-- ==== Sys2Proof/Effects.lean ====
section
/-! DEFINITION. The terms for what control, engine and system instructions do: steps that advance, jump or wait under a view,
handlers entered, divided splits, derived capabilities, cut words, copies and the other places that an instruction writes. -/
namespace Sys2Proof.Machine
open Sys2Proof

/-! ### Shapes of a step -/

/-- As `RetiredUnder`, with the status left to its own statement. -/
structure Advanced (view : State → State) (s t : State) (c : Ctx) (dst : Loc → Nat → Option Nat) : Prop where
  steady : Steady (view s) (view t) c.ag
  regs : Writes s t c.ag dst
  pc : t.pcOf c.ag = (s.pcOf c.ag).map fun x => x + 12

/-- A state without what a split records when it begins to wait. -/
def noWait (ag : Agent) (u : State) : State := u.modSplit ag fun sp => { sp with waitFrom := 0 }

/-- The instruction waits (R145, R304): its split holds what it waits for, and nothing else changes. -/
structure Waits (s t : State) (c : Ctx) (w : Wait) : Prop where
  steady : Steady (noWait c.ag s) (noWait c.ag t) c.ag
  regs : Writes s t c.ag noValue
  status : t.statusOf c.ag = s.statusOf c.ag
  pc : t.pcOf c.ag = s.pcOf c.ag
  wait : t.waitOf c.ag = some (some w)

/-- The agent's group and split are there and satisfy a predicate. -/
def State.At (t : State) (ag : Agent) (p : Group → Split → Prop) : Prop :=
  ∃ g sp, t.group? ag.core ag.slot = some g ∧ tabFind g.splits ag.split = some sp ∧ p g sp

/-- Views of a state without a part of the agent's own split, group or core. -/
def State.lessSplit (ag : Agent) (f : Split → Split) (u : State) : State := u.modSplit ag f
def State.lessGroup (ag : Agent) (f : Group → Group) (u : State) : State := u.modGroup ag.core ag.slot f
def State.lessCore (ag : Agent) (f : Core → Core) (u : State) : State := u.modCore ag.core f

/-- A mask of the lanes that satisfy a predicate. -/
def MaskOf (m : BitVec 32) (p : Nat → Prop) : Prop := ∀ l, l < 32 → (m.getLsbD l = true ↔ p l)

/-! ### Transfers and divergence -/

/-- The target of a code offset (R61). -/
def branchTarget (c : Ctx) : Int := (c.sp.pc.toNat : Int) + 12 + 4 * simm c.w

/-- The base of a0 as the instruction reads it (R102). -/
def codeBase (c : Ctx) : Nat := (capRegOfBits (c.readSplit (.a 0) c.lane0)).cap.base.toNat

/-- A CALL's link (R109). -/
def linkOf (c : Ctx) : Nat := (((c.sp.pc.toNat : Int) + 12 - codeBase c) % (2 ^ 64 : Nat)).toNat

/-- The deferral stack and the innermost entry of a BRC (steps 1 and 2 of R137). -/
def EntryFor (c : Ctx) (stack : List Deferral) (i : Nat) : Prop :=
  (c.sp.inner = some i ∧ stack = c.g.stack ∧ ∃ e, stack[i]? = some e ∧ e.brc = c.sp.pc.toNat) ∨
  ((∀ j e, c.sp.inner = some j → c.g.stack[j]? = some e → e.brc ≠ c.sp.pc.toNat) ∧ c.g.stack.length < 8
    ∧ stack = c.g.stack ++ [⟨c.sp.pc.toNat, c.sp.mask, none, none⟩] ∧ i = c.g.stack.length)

────────

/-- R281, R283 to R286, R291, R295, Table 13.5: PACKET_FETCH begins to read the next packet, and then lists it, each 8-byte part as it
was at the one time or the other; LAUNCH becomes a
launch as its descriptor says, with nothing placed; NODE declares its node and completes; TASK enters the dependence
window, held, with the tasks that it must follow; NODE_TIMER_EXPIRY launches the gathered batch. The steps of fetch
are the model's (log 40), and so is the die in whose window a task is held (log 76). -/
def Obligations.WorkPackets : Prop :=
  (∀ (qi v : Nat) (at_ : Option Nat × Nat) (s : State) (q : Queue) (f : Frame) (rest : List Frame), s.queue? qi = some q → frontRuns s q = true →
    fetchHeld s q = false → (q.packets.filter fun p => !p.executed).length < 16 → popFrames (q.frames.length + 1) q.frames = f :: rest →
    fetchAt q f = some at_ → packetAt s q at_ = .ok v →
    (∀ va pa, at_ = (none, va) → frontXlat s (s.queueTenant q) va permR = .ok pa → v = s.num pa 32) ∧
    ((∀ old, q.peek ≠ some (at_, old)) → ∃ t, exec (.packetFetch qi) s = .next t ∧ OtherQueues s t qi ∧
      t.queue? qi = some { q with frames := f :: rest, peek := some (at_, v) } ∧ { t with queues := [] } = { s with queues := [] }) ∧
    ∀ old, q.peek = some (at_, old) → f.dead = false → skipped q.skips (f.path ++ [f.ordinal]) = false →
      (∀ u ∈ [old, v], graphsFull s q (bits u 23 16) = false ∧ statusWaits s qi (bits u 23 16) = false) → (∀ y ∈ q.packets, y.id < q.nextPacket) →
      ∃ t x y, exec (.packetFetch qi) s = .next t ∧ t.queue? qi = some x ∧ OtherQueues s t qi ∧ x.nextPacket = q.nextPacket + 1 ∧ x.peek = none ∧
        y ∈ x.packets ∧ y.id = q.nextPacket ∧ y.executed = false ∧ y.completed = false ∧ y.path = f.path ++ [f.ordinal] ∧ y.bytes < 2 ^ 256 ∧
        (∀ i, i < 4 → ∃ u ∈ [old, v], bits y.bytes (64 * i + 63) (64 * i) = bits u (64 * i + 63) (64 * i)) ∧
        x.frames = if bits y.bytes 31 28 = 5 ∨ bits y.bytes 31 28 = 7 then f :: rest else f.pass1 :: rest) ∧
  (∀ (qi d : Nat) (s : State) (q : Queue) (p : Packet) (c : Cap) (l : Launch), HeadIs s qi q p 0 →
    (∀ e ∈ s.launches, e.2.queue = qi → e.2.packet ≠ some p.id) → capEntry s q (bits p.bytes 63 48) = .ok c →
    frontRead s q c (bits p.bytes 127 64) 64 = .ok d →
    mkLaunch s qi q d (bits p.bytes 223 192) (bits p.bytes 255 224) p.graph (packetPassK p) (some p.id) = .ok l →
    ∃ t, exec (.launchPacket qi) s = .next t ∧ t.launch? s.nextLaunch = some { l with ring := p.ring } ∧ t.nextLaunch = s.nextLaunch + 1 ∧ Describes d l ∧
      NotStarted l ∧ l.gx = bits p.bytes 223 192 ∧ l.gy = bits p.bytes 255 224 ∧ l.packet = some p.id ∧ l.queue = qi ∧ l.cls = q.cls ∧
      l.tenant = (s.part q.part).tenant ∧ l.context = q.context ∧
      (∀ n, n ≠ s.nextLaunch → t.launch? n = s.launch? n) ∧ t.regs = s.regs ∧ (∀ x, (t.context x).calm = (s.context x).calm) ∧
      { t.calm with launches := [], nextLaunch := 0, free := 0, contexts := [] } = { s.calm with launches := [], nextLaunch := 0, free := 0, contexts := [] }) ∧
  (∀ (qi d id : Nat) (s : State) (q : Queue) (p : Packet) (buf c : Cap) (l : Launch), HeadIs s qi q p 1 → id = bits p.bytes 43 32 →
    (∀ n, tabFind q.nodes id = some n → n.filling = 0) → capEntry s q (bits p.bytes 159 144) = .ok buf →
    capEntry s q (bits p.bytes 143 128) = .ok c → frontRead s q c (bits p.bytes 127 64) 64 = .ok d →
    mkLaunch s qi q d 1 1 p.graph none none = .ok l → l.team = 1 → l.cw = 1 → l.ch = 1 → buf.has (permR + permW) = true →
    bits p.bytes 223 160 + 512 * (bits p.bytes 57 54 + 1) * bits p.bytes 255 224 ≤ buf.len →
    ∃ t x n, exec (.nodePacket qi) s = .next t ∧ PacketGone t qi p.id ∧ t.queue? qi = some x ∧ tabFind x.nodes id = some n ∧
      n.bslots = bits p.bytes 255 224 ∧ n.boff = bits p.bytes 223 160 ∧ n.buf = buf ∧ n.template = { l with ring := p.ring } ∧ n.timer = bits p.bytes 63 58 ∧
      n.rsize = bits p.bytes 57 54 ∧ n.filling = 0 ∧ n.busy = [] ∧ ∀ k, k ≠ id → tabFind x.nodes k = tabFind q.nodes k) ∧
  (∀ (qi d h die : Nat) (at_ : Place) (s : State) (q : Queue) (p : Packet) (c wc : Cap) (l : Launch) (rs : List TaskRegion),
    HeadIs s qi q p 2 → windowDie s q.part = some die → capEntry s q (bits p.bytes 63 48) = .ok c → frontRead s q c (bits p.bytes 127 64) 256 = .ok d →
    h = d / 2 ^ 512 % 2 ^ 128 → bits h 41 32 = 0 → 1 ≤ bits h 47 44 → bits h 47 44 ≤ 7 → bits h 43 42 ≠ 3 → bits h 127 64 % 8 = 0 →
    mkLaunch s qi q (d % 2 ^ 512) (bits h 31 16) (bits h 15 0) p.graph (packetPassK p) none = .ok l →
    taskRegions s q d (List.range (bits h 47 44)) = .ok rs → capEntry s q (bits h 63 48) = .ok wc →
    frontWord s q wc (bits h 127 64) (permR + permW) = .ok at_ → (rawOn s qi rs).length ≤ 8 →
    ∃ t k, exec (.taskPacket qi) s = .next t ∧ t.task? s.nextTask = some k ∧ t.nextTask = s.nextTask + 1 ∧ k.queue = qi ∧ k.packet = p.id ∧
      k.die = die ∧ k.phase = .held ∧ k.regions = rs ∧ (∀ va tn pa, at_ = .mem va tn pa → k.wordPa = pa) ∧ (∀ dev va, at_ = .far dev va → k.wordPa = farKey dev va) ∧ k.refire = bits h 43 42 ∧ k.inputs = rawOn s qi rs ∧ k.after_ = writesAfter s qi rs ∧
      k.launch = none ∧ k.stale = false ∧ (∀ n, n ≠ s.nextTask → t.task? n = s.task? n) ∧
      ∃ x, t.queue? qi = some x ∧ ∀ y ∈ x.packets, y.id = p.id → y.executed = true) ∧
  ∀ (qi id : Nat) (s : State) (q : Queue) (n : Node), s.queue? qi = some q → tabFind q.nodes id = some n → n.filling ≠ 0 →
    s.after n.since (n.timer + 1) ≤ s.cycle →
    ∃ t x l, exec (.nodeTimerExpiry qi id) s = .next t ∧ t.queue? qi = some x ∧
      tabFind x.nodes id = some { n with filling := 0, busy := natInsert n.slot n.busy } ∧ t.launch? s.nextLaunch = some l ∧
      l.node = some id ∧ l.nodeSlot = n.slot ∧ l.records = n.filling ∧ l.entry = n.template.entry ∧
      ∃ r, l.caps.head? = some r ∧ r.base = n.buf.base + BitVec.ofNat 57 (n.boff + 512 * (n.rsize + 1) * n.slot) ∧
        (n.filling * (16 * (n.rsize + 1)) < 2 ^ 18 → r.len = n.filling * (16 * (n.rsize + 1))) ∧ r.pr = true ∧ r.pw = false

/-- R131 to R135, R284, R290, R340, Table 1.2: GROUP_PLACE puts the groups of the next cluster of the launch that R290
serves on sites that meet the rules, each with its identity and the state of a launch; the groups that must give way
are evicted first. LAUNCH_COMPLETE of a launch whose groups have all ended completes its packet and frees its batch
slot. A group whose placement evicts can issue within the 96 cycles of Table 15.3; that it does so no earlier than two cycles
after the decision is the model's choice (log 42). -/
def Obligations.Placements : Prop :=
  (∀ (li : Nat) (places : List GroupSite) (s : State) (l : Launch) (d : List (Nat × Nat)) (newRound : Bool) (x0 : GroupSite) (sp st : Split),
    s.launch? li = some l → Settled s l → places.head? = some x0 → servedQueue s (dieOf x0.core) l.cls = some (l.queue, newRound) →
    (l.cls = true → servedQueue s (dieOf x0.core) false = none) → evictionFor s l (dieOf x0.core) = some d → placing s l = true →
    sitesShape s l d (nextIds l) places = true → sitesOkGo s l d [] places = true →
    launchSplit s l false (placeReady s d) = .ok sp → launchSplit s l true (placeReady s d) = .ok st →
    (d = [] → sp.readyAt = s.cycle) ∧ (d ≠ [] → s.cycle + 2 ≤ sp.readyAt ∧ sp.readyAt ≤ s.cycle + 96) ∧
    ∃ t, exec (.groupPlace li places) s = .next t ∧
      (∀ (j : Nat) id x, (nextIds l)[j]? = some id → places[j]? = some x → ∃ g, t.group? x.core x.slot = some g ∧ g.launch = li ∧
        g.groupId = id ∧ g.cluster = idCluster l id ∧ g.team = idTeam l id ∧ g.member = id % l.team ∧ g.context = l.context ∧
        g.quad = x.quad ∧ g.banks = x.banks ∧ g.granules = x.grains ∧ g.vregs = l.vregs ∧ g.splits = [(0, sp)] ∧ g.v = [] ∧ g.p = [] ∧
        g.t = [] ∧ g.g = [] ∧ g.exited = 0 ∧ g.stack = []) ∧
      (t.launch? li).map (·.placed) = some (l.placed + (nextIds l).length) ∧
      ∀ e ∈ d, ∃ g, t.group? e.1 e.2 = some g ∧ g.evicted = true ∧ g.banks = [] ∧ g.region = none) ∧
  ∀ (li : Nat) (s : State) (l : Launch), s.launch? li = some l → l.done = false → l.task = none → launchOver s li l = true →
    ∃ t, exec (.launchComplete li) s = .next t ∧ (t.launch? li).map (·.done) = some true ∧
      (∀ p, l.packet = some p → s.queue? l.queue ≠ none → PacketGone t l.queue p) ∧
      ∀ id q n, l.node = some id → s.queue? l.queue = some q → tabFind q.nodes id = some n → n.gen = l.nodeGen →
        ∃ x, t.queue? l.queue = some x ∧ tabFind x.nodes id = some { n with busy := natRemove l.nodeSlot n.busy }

────────

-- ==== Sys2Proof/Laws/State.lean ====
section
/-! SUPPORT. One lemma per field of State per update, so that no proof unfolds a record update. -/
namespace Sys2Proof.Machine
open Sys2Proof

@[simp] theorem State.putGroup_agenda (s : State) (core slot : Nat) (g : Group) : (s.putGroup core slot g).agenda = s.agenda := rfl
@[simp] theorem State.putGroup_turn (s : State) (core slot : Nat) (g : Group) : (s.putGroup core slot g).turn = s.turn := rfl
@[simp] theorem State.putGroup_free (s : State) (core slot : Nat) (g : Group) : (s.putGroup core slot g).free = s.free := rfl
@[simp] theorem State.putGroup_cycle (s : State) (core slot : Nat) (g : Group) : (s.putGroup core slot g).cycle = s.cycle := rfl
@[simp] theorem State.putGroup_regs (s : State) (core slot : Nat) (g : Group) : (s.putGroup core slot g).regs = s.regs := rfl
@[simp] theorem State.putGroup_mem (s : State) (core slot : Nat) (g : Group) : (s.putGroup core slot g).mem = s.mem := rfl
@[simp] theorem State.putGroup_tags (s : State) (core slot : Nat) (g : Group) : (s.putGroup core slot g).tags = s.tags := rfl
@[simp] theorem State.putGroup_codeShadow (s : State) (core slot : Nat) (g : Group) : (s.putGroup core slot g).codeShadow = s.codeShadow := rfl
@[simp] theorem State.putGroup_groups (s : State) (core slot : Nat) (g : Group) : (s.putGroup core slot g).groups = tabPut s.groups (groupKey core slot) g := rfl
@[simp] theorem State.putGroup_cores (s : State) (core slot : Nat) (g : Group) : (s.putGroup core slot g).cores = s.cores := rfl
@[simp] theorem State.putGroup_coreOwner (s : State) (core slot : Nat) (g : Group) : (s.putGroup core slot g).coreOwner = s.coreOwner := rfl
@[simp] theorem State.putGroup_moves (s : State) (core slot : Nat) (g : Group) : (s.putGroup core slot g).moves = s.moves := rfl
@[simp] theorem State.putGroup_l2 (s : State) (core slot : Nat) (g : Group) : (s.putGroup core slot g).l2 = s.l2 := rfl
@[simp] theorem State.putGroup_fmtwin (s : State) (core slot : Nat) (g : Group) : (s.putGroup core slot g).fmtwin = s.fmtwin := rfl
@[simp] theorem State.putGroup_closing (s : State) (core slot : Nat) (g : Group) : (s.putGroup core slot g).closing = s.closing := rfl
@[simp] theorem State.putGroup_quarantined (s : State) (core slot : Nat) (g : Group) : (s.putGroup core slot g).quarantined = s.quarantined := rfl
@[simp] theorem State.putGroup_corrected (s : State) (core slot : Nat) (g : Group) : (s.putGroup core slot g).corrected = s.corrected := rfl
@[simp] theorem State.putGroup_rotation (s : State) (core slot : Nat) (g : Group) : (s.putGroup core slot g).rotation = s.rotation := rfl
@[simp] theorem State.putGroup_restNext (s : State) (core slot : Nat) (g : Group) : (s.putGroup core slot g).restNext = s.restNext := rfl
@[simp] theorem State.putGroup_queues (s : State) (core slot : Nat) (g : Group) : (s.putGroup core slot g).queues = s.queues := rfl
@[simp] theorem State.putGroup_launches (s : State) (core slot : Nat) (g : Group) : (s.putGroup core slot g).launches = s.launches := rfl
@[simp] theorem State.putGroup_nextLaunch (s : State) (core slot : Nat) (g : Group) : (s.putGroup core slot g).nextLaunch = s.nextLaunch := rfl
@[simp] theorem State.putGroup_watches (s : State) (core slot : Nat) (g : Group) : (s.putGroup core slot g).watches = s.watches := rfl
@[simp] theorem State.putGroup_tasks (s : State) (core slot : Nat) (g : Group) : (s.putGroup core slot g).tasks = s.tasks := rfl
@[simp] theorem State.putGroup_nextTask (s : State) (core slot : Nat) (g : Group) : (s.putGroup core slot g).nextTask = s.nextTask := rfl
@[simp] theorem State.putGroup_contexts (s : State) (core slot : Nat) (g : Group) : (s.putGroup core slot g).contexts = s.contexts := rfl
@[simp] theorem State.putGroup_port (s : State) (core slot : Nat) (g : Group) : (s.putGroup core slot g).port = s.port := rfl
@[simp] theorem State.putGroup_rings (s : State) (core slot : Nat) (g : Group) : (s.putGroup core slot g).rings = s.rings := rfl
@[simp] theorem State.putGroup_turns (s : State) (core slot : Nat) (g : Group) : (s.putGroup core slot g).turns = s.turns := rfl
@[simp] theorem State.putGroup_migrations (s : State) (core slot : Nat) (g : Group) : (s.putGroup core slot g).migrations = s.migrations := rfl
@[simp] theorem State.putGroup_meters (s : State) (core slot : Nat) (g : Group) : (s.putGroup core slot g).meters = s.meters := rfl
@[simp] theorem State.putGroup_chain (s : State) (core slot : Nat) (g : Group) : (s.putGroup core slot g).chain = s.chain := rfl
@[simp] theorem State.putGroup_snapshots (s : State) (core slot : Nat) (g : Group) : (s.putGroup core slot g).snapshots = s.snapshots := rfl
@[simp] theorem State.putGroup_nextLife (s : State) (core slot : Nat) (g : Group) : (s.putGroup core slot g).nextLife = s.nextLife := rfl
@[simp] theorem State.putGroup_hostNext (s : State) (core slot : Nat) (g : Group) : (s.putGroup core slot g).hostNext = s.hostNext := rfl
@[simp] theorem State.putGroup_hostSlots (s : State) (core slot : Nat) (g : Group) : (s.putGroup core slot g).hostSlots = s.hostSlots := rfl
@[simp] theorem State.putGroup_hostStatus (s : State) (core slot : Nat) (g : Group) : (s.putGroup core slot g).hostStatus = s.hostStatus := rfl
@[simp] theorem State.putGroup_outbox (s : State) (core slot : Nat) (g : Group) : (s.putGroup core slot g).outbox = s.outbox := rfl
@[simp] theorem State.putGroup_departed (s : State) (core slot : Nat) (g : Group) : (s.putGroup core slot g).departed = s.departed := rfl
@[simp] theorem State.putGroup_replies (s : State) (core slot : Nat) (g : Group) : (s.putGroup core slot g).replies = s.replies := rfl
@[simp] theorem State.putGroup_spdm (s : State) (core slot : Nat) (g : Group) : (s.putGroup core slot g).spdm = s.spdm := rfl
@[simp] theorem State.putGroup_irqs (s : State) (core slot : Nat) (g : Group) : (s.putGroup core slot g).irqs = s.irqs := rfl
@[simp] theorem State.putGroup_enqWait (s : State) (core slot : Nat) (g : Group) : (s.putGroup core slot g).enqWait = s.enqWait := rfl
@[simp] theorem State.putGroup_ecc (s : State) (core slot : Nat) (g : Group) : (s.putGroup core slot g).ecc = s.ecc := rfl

────────

[Description of the task] Which lines in the records above contain the string "template"? Copy them.

[Solution to this task]
      n.bslots = bits p.bytes 255 224 ∧ n.boff = bits p.bytes 223 160 ∧ n.buf = buf ∧ n.template = { l with ring := p.ring } ∧ n.timer = bits p.bytes 63 58 ∧
      l.node = some id ∧ l.nodeSlot = n.slot ∧ l.records = n.filling ∧ l.entry = n.template.entry ∧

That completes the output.